Few weeks later her boyfriend, Michael, has come to visit her from Ohio and decided to stay for good (as he was currently out of job). I wasn’t too happy about it, but since we lived in a 2 bedroom/2 bathroom apartment I thought it couldn’t be too bad. But I was wrong. Here are the main issues I had with them:
-When Michael moved in, bills went up due to exessive cooking (he liked to cook), but were still divided by two, not by three of us. However, Michael had a full say in all house related issues and, of course, whenever the argument was present Mary always picked his side.
-I became a minority when it came up to any kind of decisions about our living space.
-I felt like a third wheel everytime all three of us hung out in a living area.
-Everytime I needed to use our washer there was another Mike and Mary’s load of laundry spinning in there.
-It was NOT fun to hang out together because everytime it ended with them fighthing.
-Few times I was awaken in the middle of the night by their screams when they went through another argument.
-It might sound crazy, but I felt like Michael was sort of… Competing with me for Mary’s attention and sometimes pushed his weight around just to test his power.

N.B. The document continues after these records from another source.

-- ==== Sys2Proof/Laws/BitStream.lean ====
section
/-! SUPPORT. The bit unpacker and the bit packer as operations on numbers: what `BuRead`, `BpWrite` and `BpClose` do to the bit
streams of 30_encoding.md R49. -/

namespace Sys2Proof.Machine

/-! ## Numbers -/

theorem widthMask_toNat (w : BitVec 5) : (widthMask w).toNat = 2 ^ w.toNat - 1 := by
  revert w; decide +kernel

/-- The low bits under a width's mask are the remainder (00_scope.md R14). -/
theorem and_widthMask_toNat (a : BitVec 32) (w : BitVec 5) :
    (a &&& widthMask w).toNat = a.toNat % 2 ^ w.toNat := by
  rw [BitVec.toNat_and, widthMask_toNat, Nat.and_two_pow_sub_one_eq_mod]

theorem fillsWidth_iff {n : Nat} {w : BitVec 5} : fillsWidth n w = true ↔ n = 2 ^ w.toNat - 1 := by
  simp [fillsWidth, widthMask_toNat]

theorem bytesValue_lt (l : List Byte) : bytesValue l < 2 ^ (8 * l.length) := by
  induction l with
  | nil => simp [bytesValue]
  | cons b l ih =>
    have hb := b.isLt
    have : 2 ^ (8 * (b :: l).length) = 2 ^ 8 * 2 ^ (8 * l.length) := by
      rw [← pow_add]; congr 1; simp; ring
    rw [this, bytesValue]
    have : 2 ^ 8 * (bytesValue l + 1) ≤ 2 ^ 8 * 2 ^ (8 * l.length) := Nat.mul_le_mul_left _ ih
    omega

theorem bytesValue_append (a b : List Byte) :
    bytesValue (a ++ b) = bytesValue a + 2 ^ (8 * a.length) * bytesValue b := by
  induction a with
  | nil => simp [bytesValue]
  | cons x a ih =>
    have : 2 ^ (8 * (x :: a).length) = 2 ^ 8 * 2 ^ (8 * a.length) := by
      rw [← pow_add]; congr 1; simp; ring
    rw [List.cons_append, bytesValue, ih, bytesValue, this]; ring

/-- A value placed above `n` bits does not meet the bits below. -/
theorem or_shift_toNat {a v : BitVec 32} {n m : Nat} (ha : a.toNat < 2 ^ n) (hv : v.toNat < 2 ^ m) (hnm : n + m ≤ 32) :
    (a ||| v <<< n).toNat = a.toNat + 2 ^ n * v.toNat := by
  have hlt : v.toNat * 2 ^ n < 2 ^ 32 := by
    calc v.toNat * 2 ^ n < 2 ^ m * 2 ^ n := Nat.mul_lt_mul_of_pos_right hv (Nat.two_pow_pos n)
      _ = 2 ^ (n + m) := by rw [← pow_add, Nat.add_comm]
      _ ≤ 2 ^ 32 := Nat.pow_le_pow_right (by decide) hnm
  rw [BitVec.toNat_or, BitVec.toNat_shiftLeft, Nat.shiftLeft_eq, Nat.mod_eq_of_lt hlt, Nat.or_comm, Nat.mul_comm,
    ← Nat.two_pow_add_eq_or_of_lt ha, Nat.add_comm]

/-! ## The unpacker -/

/-- The unpacker holds no stray bit and has room for a byte more (10_state.md R28 (a)). -/
def buTidy (s : State) : Prop := s.bu.cnt.toNat ≤ 31 ∧ s.bu.acc.toNat < 2 ^ s.bu.cnt.toNat

theorem buAppend_toNat {b : Byte} {s : State} (h : s.bu.cnt.toNat ≤ 23) (ha : s.bu.acc.toNat < 2 ^ s.bu.cnt.toNat) :
    (buAppend b s).bu.cnt.toNat = s.bu.cnt.toNat + 8 ∧
    (buAppend b s).bu.acc.toNat = s.bu.acc.toNat + 2 ^ s.bu.cnt.toNat * b.toNat := by
  refine ⟨by simp [buAppend, BitVec.toNat_add]; omega, ?_⟩
  have hb : (b.setWidth 32).toNat < 2 ^ 8 := by have := b.isLt; simp; omega
  simp only [buAppend, State.setBu_bu]
  rw [or_shift_toNat ha hb (by omega)]
  have := b.isLt
  simp; omega

/-- What the loop of `BuRead` has done by the time it ends: bytes moved from DIN into the accumulator, and nothing else. -/
structure BuFilled (s t : State) : Prop where
  frame : t = (s.setBu t.bu).setDin t.din
  eof : t.din.eof = s.din.eof
  pulled : ∃ k, t.din.fifo = s.din.fifo.drop k ∧ t.bu.cnt.toNat = s.bu.cnt.toNat + 8 * k ∧
    (t.bu.cnt.toNat < t.bu.width.toNat + 8 ∨ k = 0)
  width : t.bu.width = s.bu.width
  tidy : buTidy t
  value : unreadValue t = unreadValue s
  bits : unreadBits t = unreadBits s

theorem BuFilled.refl {s : State} (h : buTidy s) : BuFilled s s :=
  ⟨rfl, rfl, ⟨0, rfl, rfl, .inr rfl⟩, rfl, h, rfl, rfl⟩

/-- One turn of the loop of `BuRead`: the byte pulled goes above the bits buffered. -/
theorem BuFilled.step {s : State} {b : Byte} {rest : List Byte} (h : buTidy s) (hf : s.din.fifo = b :: rest)
    (hw : s.bu.cnt.toNat < s.bu.width.toNat) (h24 : s.bu.width.toNat ≤ 24) :
    BuFilled s (buAppend b (s.setDin { s.din with fifo := rest })) := by
  obtain ⟨h1, h2⟩ := h
  have hs : (s.setDin { s.din with fifo := rest }).bu = s.bu := rfl
  obtain ⟨hc, ha⟩ := buAppend_toNat (b := b) (s := s.setDin { s.din with fifo := rest }) (by rw [hs]; omega) (by rw [hs]; exact h2)
  rw [hs] at hc ha
  have hb := b.isLt
  refine ⟨rfl, rfl, ⟨1, by simp [buAppend, hf], by omega, .inl ?_⟩, rfl, ⟨by omega, ?_⟩, ?_, ?_⟩
  · rw [hc]; simp [buAppend]; omega
  · rw [hc, ha, pow_add]
    nlinarith [Nat.two_pow_pos s.bu.cnt.toNat]
  · have hd : (buAppend b (s.setDin { s.din with fifo := rest })).din.fifo = rest := rfl
    rw [unreadValue, unreadValue, hc, ha, hd, hf, bytesValue, pow_add]; ring
  · have hd : (buAppend b (s.setDin { s.din with fifo := rest })).din.fifo = rest := rfl
    rw [unreadBits, unreadBits, hc, hd, hf]; simp; ring

theorem BuFilled.trans {s t u : State} (h : BuFilled s t) (h' : BuFilled t u) : BuFilled s u := by
  obtain ⟨k, hk1, hk2, hk3⟩ := h.pulled
  obtain ⟨j, hj1, hj2, hj3⟩ := h'.pulled
  refine ⟨?_, h'.eof.trans h.eof, ⟨k + j, by rw [hj1, hk1, List.drop_drop], by omega, ?_⟩, h'.width.trans h.width, h'.tidy,
    h'.value.trans h.value, h'.bits.trans h.bits⟩
  · rw [h'.frame, h.frame]; rfl
  · rcases hj3 with hj3 | rfl
    · exact .inl hj3
    · have hw := h'.width
      rw [hw, hj2]
      rcases hk3 with hk3 | rfl
      · left; simpa using hk3
      · right; rfl

/-- Everything the loop of `BuRead` can come to: enough bits, or the end of the data, or a hold, in each case with the
unread bits as they were. -/
theorem buFill_cases (n : Nat) {s : State} (h : buTidy s) (h24 : s.bu.width.toNat ≤ 24)
    (hn : s.bu.width.toNat ≤ s.bu.cnt.toNat + 8 * n) :
    ∃ t, BuFilled s t ∧
      ((buFill n s = .got () t ∧ t.bu.width.toNat ≤ t.bu.cnt.toNat) ∨
       (buFill n s = .eod t ∧ t.bu.cnt.toNat < t.bu.width.toNat ∧ t.din.fifo = [] ∧ t.din.eof = true) ∨
       (buFill n s = .waits t ∧ t.bu.cnt.toNat < t.bu.width.toNat ∧ t.din.fifo = [] ∧ t.din.eof = false)) := by
  induction n generalizing s with
  | zero => exact ⟨s, .refl h, .inl ⟨rfl, by omega⟩⟩
  | succ n ih =>
    by_cases hw : s.bu.cnt.toNat < s.bu.width.toNat
    · rcases dinPull_cases s with ⟨b, rest, hf, hp⟩ | ⟨hf, he, hp⟩ | ⟨hf, he, hp⟩
      · have hstep := BuFilled.step h hf hw h24
        obtain ⟨k, hk1, hk2, hk3⟩ := hstep.pulled
        have hc := (buAppend_toNat (b := b) (s := s.setDin { s.din with fifo := rest }) (by simp; omega) h.2).1
        obtain ⟨t, ht, hcases⟩ := ih hstep.tidy (by rw [hstep.width]; exact h24) (by rw [hstep.width, hc]; simp; omega)
        refine ⟨t, hstep.trans ht, ?_⟩
        simpa [buFill, hw, hp, Supply.andThen] using hcases
      · exact ⟨s, .refl h, .inr (.inl ⟨by simp [buFill, hw, hp, Supply.andThen], hw, hf, he⟩)⟩
      · exact ⟨s, .refl h, .inr (.inr ⟨by simp [buFill, hw, hp, Supply.andThen], hw, hf, he⟩)⟩
    · exact ⟨s, .refl h, .inl ⟨by simp [buFill, hw], by omega⟩⟩

/-- What a `BuRead` that returns a code has done: the code is the low bits of the unread ones, and the rest of them stay unread. -/
structure BuTook (s : State) (c : Code) (t : State) : Prop where
  frame : t = (s.setBu t.bu).setDin t.din
  eof : t.din.eof = s.din.eof
  fifo : t.din.fifo = s.din.fifo.drop (pulledBytes s)
  width : t.bu.width = s.bu.width
  legal : t.bu.legal
  code : c.toNat = unreadValue s % 2 ^ s.bu.width.toNat
  value : unreadValue t = unreadValue s / 2 ^ s.bu.width.toNat
  bits : unreadBits t + s.bu.width.toNat = unreadBits s

theorem buTake_took {s t : State} (h : BuFilled s t) (hl : s.bu.legal) (hw : t.bu.width.toNat ≤ t.bu.cnt.toNat) :
    ∃ c u, buTake t = .got c u ∧ BuTook s c u := by
  obtain ⟨hwid, hcnt, hacc⟩ := hl
  obtain ⟨k, hk1, hk2, hk3⟩ := h.pulled
  have hwt := h.width
  obtain ⟨ht1, ht2⟩ := h.tidy
  obtain ⟨hw1, hw2⟩ := hwid
  simp only [wMin, wMax] at hw1 hw2
  have hcnt' : (t.bu.cnt - t.bu.width.setWidth 6).toNat = t.bu.cnt.toNat - t.bu.width.toNat := by
    rw [BitVec.toNat_sub_of_le]
    · simp; omega
    · rw [BitVec.le_def]; simp; omega
  have hsplit : 2 ^ t.bu.cnt.toNat = 2 ^ t.bu.width.toNat * 2 ^ (t.bu.cnt.toNat - t.bu.width.toNat) := by
    rw [← pow_add]; congr 1; omega
  refine ⟨_, _, rfl, ?_⟩
  have hk : k = pulledBytes s := by
    unfold pulledBytes
    rw [hwt] at hk3 hw
    rcases hk3 with hk3 | rfl <;> omega
  refine ⟨?_, h.eof, hk ▸ hk1, hwt, ⟨?_, ?_, ?_⟩, ?_, ?_, ?_⟩
  · rw [h.frame]; rfl
  · show legalWidth t.bu.width
    rw [hwt]; exact ⟨hw1, hw2⟩
  · show (t.bu.cnt - t.bu.width.setWidth 6).toNat ≤ 23
    rw [hcnt', hwt]
    rcases hk3 with hk3 | rfl
    · rw [hwt] at hk3; omega
    · omega
  · show (t.bu.acc >>> t.bu.width.toNat).toNat < 2 ^ (t.bu.cnt - t.bu.width.setWidth 6).toNat
    rw [hcnt', BitVec.toNat_ushiftRight, Nat.shiftRight_eq_div_pow, Nat.div_lt_iff_lt_mul (Nat.two_pow_pos _), Nat.mul_comm, ← hsplit]
    exact ht2
  · show ((t.bu.acc &&& widthMask t.bu.width).setWidth 24).toNat = _
    have hlt : t.bu.acc.toNat % 2 ^ t.bu.width.toNat < 2 ^ 24 :=
      lt_of_lt_of_le (Nat.mod_lt _ (Nat.two_pow_pos _)) (Nat.pow_le_pow_right (by decide) (by rw [hwt]; exact hw2))
    rw [BitVec.toNat_setWidth, and_widthMask_toNat, Nat.mod_eq_of_lt hlt, ← h.value, unreadValue, hsplit, hwt, Nat.mul_assoc,
      Nat.add_mul_mod_self_left]
  · show (t.bu.acc >>> t.bu.width.toNat).toNat + 2 ^ (t.bu.cnt - t.bu.width.setWidth 6).toNat * bytesValue t.din.fifo = _
    rw [hcnt', ← h.value, unreadValue, hsplit, BitVec.toNat_ushiftRight, Nat.shiftRight_eq_div_pow, ← hwt, Nat.mul_assoc,
      Nat.add_mul_div_left _ _ (Nat.two_pow_pos _)]
  · show (t.bu.cnt - t.bu.width.setWidth 6).toNat + 8 * t.din.fifo.length + _ = _
    have hb := h.bits
    rw [unreadBits] at hb
    rw [hcnt', ← hb, ← hwt]; omega

/-- Everything `BuRead` can come to (42_bitstream.md R71): the code when there are bits enough, else the end of the data or a hold,
with every unread bit kept. -/
theorem buRead_cases {s : State} (hl : s.bu.legal) :
    (s.bu.width.toNat ≤ unreadBits s ∧ ∃ c t, buRead s = .got c t ∧ BuTook s c t) ∨
    (unreadBits s < s.bu.width.toNat ∧ ∃ t, BuFilled s t ∧ t.bu.legal ∧ t.bu.cnt.toNat < t.bu.width.toNat ∧ t.din.fifo = [] ∧
      ((s.din.eof = true ∧ buRead s = .eod t) ∨ (s.din.eof = false ∧ buRead s = .waits t))) := by
  obtain ⟨⟨hw1, hw2⟩, hcnt, hacc⟩ := id hl
  simp only [wMin, wMax] at hw1 hw2
  obtain ⟨t, ht, hc⟩ := buFill_cases 4 (s := s) ⟨by omega, hacc⟩ hw2 (by omega)
  have hbits := ht.bits
  have htl : t.bu.cnt.toNat < t.bu.width.toNat → t.bu.legal := fun h =>
    ⟨by rw [ht.width]; exact ⟨hw1, hw2⟩, by have := ht.width; rw [this] at h; omega, ht.tidy.2⟩
  rcases hc with ⟨h, hle⟩ | ⟨h, hlt, hf, he⟩ | ⟨h, hlt, hf, he⟩
  · left
    refine ⟨?_, ?_⟩
    · rw [← hbits, ← ht.width, unreadBits]; omega
    · obtain ⟨c, u, hu, htook⟩ := buTake_took ht hl hle
      exact ⟨c, u, by simp [buRead, h, Supply.andThen, hu], htook⟩
  · refine .inr ⟨?_, t, ht, htl hlt, hlt, hf, .inl ⟨ht.eof ▸ he, by simp [buRead, h, Supply.andThen]⟩⟩
    rw [← hbits, ← ht.width, unreadBits, hf]; simpa using hlt
  · refine .inr ⟨?_, t, ht, htl hlt, hlt, hf, .inr ⟨ht.eof ▸ he, by simp [buRead, h, Supply.andThen]⟩⟩
    rw [← hbits, ← ht.width, unreadBits, hf]; simpa using hlt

It wasn’t bad all the time though, and those things were not a big deal for me at first, but still, I got slightly irritated each time we had a “Michael and Mary” situation and soon enough the tension, that was gradually building up, resulted in fighting from all three sides. So over time we almost stopped talking to one another, and everytime all three of us were present in the same room heavy silence hung over the place. This was no roommate paradise.
Long story short: Michael broke up with Mary and moved out and so did I. As of today I do not talk to either one of them and I would rather live in a windowless basement (also I hope I will never have to face this choice) then share an apartment with another couple. No matter how sweet and laid back they are.
I do agree that a lot of it was my own fault as I didn’t stand my ground at the beginning and let them take over the decision making, but it is kind of hard to change the situation on the go. So if you consider sharing an apartment with a couple, you should know what you are getting yourself into. And maybe workout a strategy and discuss all the possible issues before you move in together (Here, I did it, I gave you a how to advice).